Data access rules determine which data to sync, as well as each user's ability to read and write data. Rules are closely linked to your app's data model.
Flexible Sync does not require you to define a partition strategy. Instead, you specify which data to sync through queries for matching objects in a client application. App Services then evaluates session roles and rules to determine which of those matching objects a user can read and write.
You can define session roles on specific collections. Default roles provide read and write permissions when more specific session roles do not apply. Default roles apply to all collections an App can access, but you can restrict a session role to a specific collection by specifying the collection name.
Once you have defined a data model and corresponding access rules, you can enable sync for your app. You can also optimize sync data usage by specifying a client maximum offline time.
When you enable Sync, you specify how clients can access data in your App. For a walkthrough of how to turn on sync, see Enable App Services Sync.
App Services syncs all data from collections with a defined schema in your Atlas cluster. If you do not specify a field in your schema, App Services will not sync that field to the clients.
Sync stores some utility data in your synced cluster to help synchronize data with clients. App Services has optimizations built-in to reduce the amount of utility data stored in synced clusters. If you'd like to reduce the amount of utility data further to suit your use case, see our guide to Optimize Atlas Device Sync Atlas Usage.
In addition to the information in this guide, we recommend following these best practices to ensure optimal performance and a smooth user experience:
- Avoid breaking changes
- Once you've enabled sync, there are limitations on how you can modify your data model. Specifically, sync does not support breaking changes to your object types such as changing a given property's type. If you want to make a breaking change you need to terminate and re-enable sync with the updated data models.

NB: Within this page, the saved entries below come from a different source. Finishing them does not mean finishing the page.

/-! ## Launch (R16, R19, R334) -/

/-- The 32 bytes of a completion record, as one number. -/
def recordVal (state slot t0 tc nf prim cause : Nat) : Nat :=
  state + slot % 256 * 2 ^ 32 + t0 % 2 ^ 64 * 2 ^ 64 + tc % 2 ^ 64 * 2 ^ 128 + nf % 2 ^ 16 * 2 ^ 192 + prim % 2 ^ 16 * 2 ^ 208 +
    cause % 256 * 2 ^ 224
/-- The front end rewrites the completion record of timetable k, in one posted write (R334). -/
def writeRecord (s : State) (k state tc nf prim cause : Nat) : State :=
  let x := ttOf s k
  match x.record with
  | some (_, place) => postBytes none place (leBytes (recordVal state x.slot x.t0 tc nf prim cause) 32) s
  | none => s
/-- The timetables in slot k of the process's partitions. -/
def procTts (s : State) (q k : Nat) : List (Nat × TT) :=
  s.tts.filter (fun x => x.2.slot = k && (x.2.parts.filter (fun p => !x.2.un.contains p)).any (procParts s q).contains)
/-- The timetable that a launch names: the first that is Loaded, or the first of all (log 18). -/
def launchTt (s : State) (q k : Nat) : Option (Nat × TT) :=
  match (procTts s q k).find? (fun x => x.2.st == .loaded) with
  | some x => some x
  | none => (procTts s q k).head?
/-- The Armed timetable of slot k whose completion record stands at a place (R334). -/
def armedTt (s : State) (q k place : Nat) : Option (Nat × TT) :=
  (procTts s q k).find? (fun x => x.2.st == .armed && x.2.record.any (fun r => r.2 = place))
/-- The active timetable in the other slot of some partition of x. -/
def otherTt (s : State) (x : TT) : Option (Nat × TT) :=
  s.tts.find? (fun y => y.2.slot ≠ x.slot && isActive y.2 && share x.parts y.2.parts)
/-- The wheel positions, barriers and compiled channels of an image. -/
def wheelOf (img : List Byte) : List Nat := (List.range 4096).filter (fun p => (wheelOwner img p).isSome)
def barsMeet (a b : List Byte) : Bool := (List.range 6).any (fun d => decide (barMask a d &&& barMask b d ≠ 0))
/-- Status 3: two timetables cannot stand in the two slots. -/
def conflict (x y : TT) : Bool :=
  !(x.parts.all y.parts.contains && y.parts.all x.parts.contains) || share (taskTiles x.img) (taskTiles y.img) ||
    share ((compiledChans x.img).map (·.1)) ((compiledChans y.img).map (·.1)) || share (wheelOf x.img) (wheelOf y.img) ||
    barsMeet x.img y.img
/-- The domain that an active timetable of the partitions runs in. -/
def joinDom (s : State) (ps : List Nat) : Option Nat := (s.tts.find? (fun y => isActive y.2 && share ps y.2.parts)).map (·.2.dom)
/-- A key that no domain has. -/
def newDom (s : State) : Nat := (s.doms.map (·.1)).foldl max 0 + 1
/-- The domain at formation, with a TC (R16). -/
def formDom (ps : List Nat) (tc : Nat) : Dom := { Dom.none with parts := ps, tc := tc, live := true }
/-- A die asks a domain for a hold, at its TC, unless its request stands already (R30, R282). -/
def askHold (s : State) (d die : Nat) : State :=
  let x := domAt s d
  if x.holds.any (fun h => h.1 = die) then s else setDom s d { x with holds := (die, x.tc) :: x.holds }
/-- The dies of an image's tiles that are at 100 °C or above. -/
def hotDies (s : State) (img : List Byte) : List Nat :=
  ((taskTiles img).map dieOf).eraseDups.filter (fun die => decide (100 ≤ tabGet 25 s.temps die))
/-- The launch: the slot is Armed, its domain is joined or formed, dies that are hot ask it for a hold, and the record is written (R16,
R30, R334). -/
def arm (s : State) (q k place t0 : Nat) (after : Option Nat) : State :=
  let x := ttOf s k
  let d := (joinDom s x.parts).getD (newDom s)
  let s := if (joinDom s x.parts).isSome then s else setDom s d (formDom x.parts 0)
  let s := (hotDies s x.img).foldl (fun s die => askHold s d die) s
  let s := setTt s k { x with st := .armed, t0 := t0, dom := d, record := some (q, place), after := after }
  { s with mem := storeLE s.mem place (recordVal 1 x.slot t0 0 0 0 0) 32 }
/-- The shared meaning of the launches; t0 gives the launch cycle and the timetable that it follows, or none for
status 4. -/
def launch (s : State) (t0 : TT → Nat → Option (Nat × Option Nat)) : Host.Outcome State Fault Refusal :=
  let q := s.ev.a
  let x := qHere s
  let ca := (cA x).toNat
  match launchTt s q (irX x.ir % 2) with
  | none => .next (qErr s q 7)
  | some (k, tt) =>
    if tt.st ≠ .loaded || !tt.un.isEmpty then .next (qErr s q 7)
    else if ca % 32 ≠ 0 then .next (qErr s q 3)
    else match qPage s q ca with
      | none => .next (qErr s q 2)
      | some g =>
        if !g.wr then .next (qErr s q 2)
        else if !qServed s q ca 32 then cPause s
        else
          let tc := match joinDom s tt.parts with | some d => (domAt s d).tc | none => 0
          match t0 tt tc with
          | none => cSet s 4
          | some (t, after) =>
            if t < tc + 2048 then cSet s 1
            else if !(wheelOf tt.img).isEmpty && decide (t % 4096 ≠ imgLE tt.img 0x0A 2) then cSet s 2
            else if s.tts.any (fun y => y.1 ≠ k && isActive y.2 && share tt.parts y.2.parts && conflict tt y.2) then cSet s 3
            else cSet (arm s q k (placeOf g ca) t after) 0
/-- CLAUNCH.tc: T0 = cb. -/
def execClaunchTc (s : State) : Host.Outcome State Fault Refusal := launch s (fun _ _ => some ((cB (qHere s)).toNat, none))
/-- CLAUNCH.rel: T0 = TC + cb. -/
def execClaunchRel (s : State) : Host.Outcome State Fault Refusal :=
  launch s (fun _ tc => some ((tc + (cB (qHere s)).toNat) % 2 ^ 64, none))
/-- CLAUNCH.jt: T0 = T0′ + j + 1 + cb. -/
def execClaunchJt (s : State) : Host.Outcome State Fault Refusal :=
  launch s (fun tt _ => match otherTt s tt with
    | none => none
    | some (k, y) =>
      let j := jointEntry y.img (irImm (qHere s).ir).toNat
      if j.2.1 then some ((y.t0 + j.1 + 1 + (cB (qHere s)).toNat) % 2 ^ 64, some k) else none)
/-- A domain lasts while a timetable of it is Armed, Running or Frozen (R16). -/
def sweepDom (s : State) (d : Nat) : State :=
  if s.tts.any (fun y => isActive y.2 && y.2.dom = d) then s
  else { s with doms := tabDel s.doms d, ckpt := match s.ckpt with | some c => if c.dom = d then none else some c | none => none }
/-- Channels that the hand-over took are open again (R334). -/
def unhand (s : State) (img : List Byte) : State :=
  (compiledChans img).foldl (fun s p => setChan s p.1 { chanAt s p.1 with handed := false }) s
/-- An Armed timetable returns to Loaded, and its record shows it withdrawn (R334). -/
def withdraw (s : State) (k : Nat) : State :=
  let x := ttOf s k
  let s := writeRecord s k 4 0 0 0 0
  sweepDom (unhand (setTt s k { x with st := .loaded, t0 := 0, dom := 0, record := none, after := none }) x.img) x.dom
/-- CLAUNCH.wd: the Armed launch of the slot that ca's record belongs to, while TC is below its T0 (R334). -/
def execClaunchWd (s : State) : Host.Outcome State Fault Refusal :=
  let q := s.ev.a
  let x := qHere s
  let ca := (cA x).toNat
  if ca % 32 ≠ 0 then .next (qErr s q 3)
  else match qPage s q ca with
    | none => .next (qErr s q 2)
    | some g =>
      match armedTt s q (irX x.ir % 2) (placeOf g ca) with
      | some (k, tt) => if (domAt s tt.dom).tc < tt.t0 then cSet (withdraw s k) 0 else cSet s 5
      | none => cSet s 5

end Sys2Proof.Machine
end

- Define a client reset handler
- To recover from a serious error conditions where the client and server histories diverge, you should define a client reset handler when you open each synced realm with an SDK.

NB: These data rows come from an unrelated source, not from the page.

/-! ## Reset (R22, R243 to R246, R343, R354) -/

/-- The entry of a dead spare: it stands for spare k of a die under the number 768 + 4·die + k (R13; log 10). -/
def deadSpare (die h : Nat) (x : Nat × Nat × Nat) : Bool := decide (x.1 = 768 + 4 * die + (h - 128))
/-- The dead tiles of a die, from the choice of places: the array tiles, with the physical shaft and host of each, and the spares. -/
def deadOn (l : List (Nat × Nat × Nat)) (die : Nat) : Nat :=
  (l.filter (fun x => decide (x.1 < 768) && x.1 / 128 = die)).length + (l.filter (fun x => decide (768 ≤ x.1) && (x.1 - 768) / 4 = die)).length
/-- The spares of a die that are alive. -/
def sparesOn (l : List (Nat × Nat × Nat)) (die : Nat) : Nat := 4 - (l.filter (fun x => decide (768 ≤ x.1) && (x.1 - 768) / 4 = die)).length
/-- The physical row of a physical tile: the spares stand at the edge of rows 1, 2, 5 and 6 (R13). -/
def physRow (h : Nat) : Nat := if h < 128 then h / 16 else [1, 2, 5, 6].getD (h - 128) 0
/-- A tile that runs alone on a spare, with the spare's shaft (R14, R354). -/
def onSpare (x : Nat × Nat × Nat) : Bool := decide (128 ≤ x.2.2 ∧ x.2.2 < 132) && x.2.1 = x.2.2
/-- The physical tile of a die is live and runs a logical tile of its own. -/
def liveHost (l : List (Nat × Nat × Nat)) (die h : Nat) : Bool :=
  if h < 128 then !l.any (fun y => y.1 = 128 * die + h) else l.any (fun y => y.1 / 128 = die && onSpare y && y.2.2 = h)
/-- A tile that a live host of its own tile's row adopts, with its own shaft (R14, R354). -/
def onHost (l : List (Nat × Nat × Nat)) (x : Nat × Nat × Nat) : Bool :=
  x.2.1 = x.1 % 128 && decide (x.2.2 < 132) && x.2.2 ≠ x.1 % 128 && physRow x.2.2 = x.1 % 128 / 16 && liveHost l (x.1 / 128) x.2.2
/-- A place that R14 allows a dead logical tile, on a live host, and that no other tile takes in the same way; or a dead spare. -/
def placeOk (l : List (Nat × Nat × Nat)) (x : Nat × Nat × Nat) : Bool :=
  if 768 ≤ x.1 then decide (x.1 < 792)
  else (onSpare x && !l.any (deadSpare (x.1 / 128) x.2.2) || onHost l x) &&
    (l.filter (fun y => y.1 / 128 = x.1 / 128 && y.2.2 = x.2.2 && onSpare y = onSpare x)).length = 1
/-- A choice of places that R14 allows: at most 16 dead tiles a die, as many of the array's on live spares as there are. -/
def remapOk (l : List (Nat × Nat × Nat)) : Bool :=
  l.all (placeOk l) && decide ((l.map (·.1)).Nodup) && (List.range 6).all (fun d =>
    decide (deadOn l d ≤ 16) && decide ((l.filter (fun x => x.1 / 128 = d && onSpare x)).length =
      min (l.filter (fun x => x.1 / 128 = d)).length (sparesOn l d)))
/-- A channel's entry as a rebuild publishes it: fabric latencies by the place of its tile, and what its devices' mode
registers make of its fields (R14, R26, R297; log 10). -/
def newTiming (remap : Tab (Nat × Nat)) (ch : Nat) (m : Tab Byte) : Timing :=
  let t := chanTypical ch
  let id := chanOwner ch
  let host := (tabGet (id % 128, id % 128) remap id).2
  let t := if host = id % 128 then t else { t with fabrd := Config.fabric ch host false, fabwr := Config.fabric ch host true }
  if m.isEmpty then t
  else { t with fields := (List.range 18).map (Config.modeField ch m), tret := Config.modeField ch m 18 }
/-- The discovery table is built anew: EPOCH increments; the places of dead tiles are the Harbour complex's choice, and the
table keeps the former ones when R14 does not allow the choice (R14, R22, R354; log 10). -/
def rebuildDisc (d : Disc) (chans : Tab Chan) (l : List (Nat × Nat × Nat)) : Disc :=
  let d := { d with epoch := (d.epoch + 1) % 2 ^ 64 }
  let d := if remapOk l then
      { d with remap := (l.filter (fun x => decide (x.1 < 768))).foldl (fun t x => tabSet (x.1 % 128, x.1 % 128) (tabDel t x.1) x.1 x.2) [],
               dead := (List.range 6).map (deadOn l),
               slice := if (List.range 6).any (fun k => decide (deadOn l k ≥ 5)) then 2 else 1 }
    else d
  { d with chans := (List.range 816).foldl (fun t ch => tabSet (chanTypical ch) t ch
      (newTiming d.remap ch (tabGet Chan.idle chans ch).mode)) [] }
/-- What both resets do to the shafts: storage mode, beat state at its reset values, PX96 empty (R244, R249). -/
def resetHalves (keep : Bool) (h : Tab Half) : Tab Half :=
  if keep then (h.map (fun p => (p.1, { Half.reset with bytes := p.2.bytes }))).filter (fun p => p.2 != Half.reset) else []
/-- What stays of a tile at warm reset: M0 (log 1); the accumulation store is empty (R249). -/
def resetTiles (t : Tab Tile) : Tab Tile :=
  (t.map (fun p => (p.1, { Tile.reset with m0 := p.2.m0 }))).filter (fun p => p.2 != Tile.reset)
/-- Every timetable goes to Aborted, and its record shows it (R341, R346). -/
def abortAll (s : State) : State := abortTts s (s.tts.map (·.1))
/-- Posted writes that wait are made: every channel is open (R18). -/
def flushPosted (s : State) : State :=
  s.waiting.foldl (fun s w => if w.i = .cxlMemAccess ∧ w.x.c = 1 then { s with mem := storeBytes s.mem w.x.a w.x.bytes } else s) s
/-- The channels after a reset: idle, with the mode registers of their devices. -/
def resetChans (c : Tab Chan) : Tab Chan :=
  (c.map (fun p => (p.1, { Chan.idle with mode := p.2.mode }))).filter (fun p => p.2 != Chan.idle)
/-- Warm reset: every timetable is aborted, array bits stay, SMAP is reloaded, the repair registers are cleared until
firmware restores them, the discovery table is rebuilt; queue and partition registers take their reset values (R22, R244
to R246, R324, R349). -/
def warm (l : List (Nat × Nat × Nat)) (s : State) : State :=
  let s := flushPosted (abortAll s)
  { s with agenda := [], ckpt := none, tiles := resetTiles s.tiles, halves := resetHalves true s.halves, vreps := [],
           chans := resetChans s.chans, caches := [], tts := [], doms := [], eps := [], snaps := [], exchs := [], moves := [], queues := [],
           parts := s.parts.map (fun p => (p.1, { Partn.reset with keys := p.2.keys })),
           disc := rebuildDisc s.disc s.chans l, waiting := [], grants := [],
           hc := { s.hc with halted := false, dying := false, restored := false, badLanes := [], lost := [], runs := [] } }
/-- WARM_RESET (R244). The event's list holds the places of the dead tiles. -/
def execWarmReset (s : State) : Host.Outcome State Fault Refusal := .next (warm s.ev.list s)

- Define a client maximum offline time
- The App Services backend uses a history of changes to underlying data to synchronize clients. Configure a client maximum offline time to control the number of days of history stored by your App. Clients that have not synchronized in more than that number of days must perform a client reset the next time they connect to the backend.
- Deployment model and geographic regions
- Use a local deployment model when building a Atlas Device Sync application. Configure your App and MongoDB data source to run within the same geographic region and cloud provider.
- Atlas oplog
- Atlas Device Sync requires access to the oplog of your synced cluster. For best results, keep 48 hours of oplog for a cluster using Device Sync.
- Atlas Device Sync Schema Data Consistency
- If you create or modify Atlas Device Sync documents using another tool, such as the
mongoshell or MongoDB Compass, be sure the documents validate against the Sync object schema. For more information, see Unsynced Documents.
- Production Load Testing
- Measure performance and identify issues in a scaled-up production deployment with Sync Production Load Testing.
- Write Transaction Size
- When writing large amounts of data, consider using multiple small write transactions instead of a single larger transaction. Depending on your Atlas cluster version and configuration, write transactions greater than 16MB may be rejected by MongoDB and cause the sync operation to fail.
- Atlas Device Sync is the part of realm that handles data synchronization between a Realm Database on one or more clients and MongoDB Atlas.
- Atlas Device Sync enables offline-first app development by handling network loss and recovery automatically.
- Atlas Device Sync has a built-in conflict resolution engine that guarantees strong eventual consistency.
- Atlas Device Sync is included in the client SDKs to simplify app development.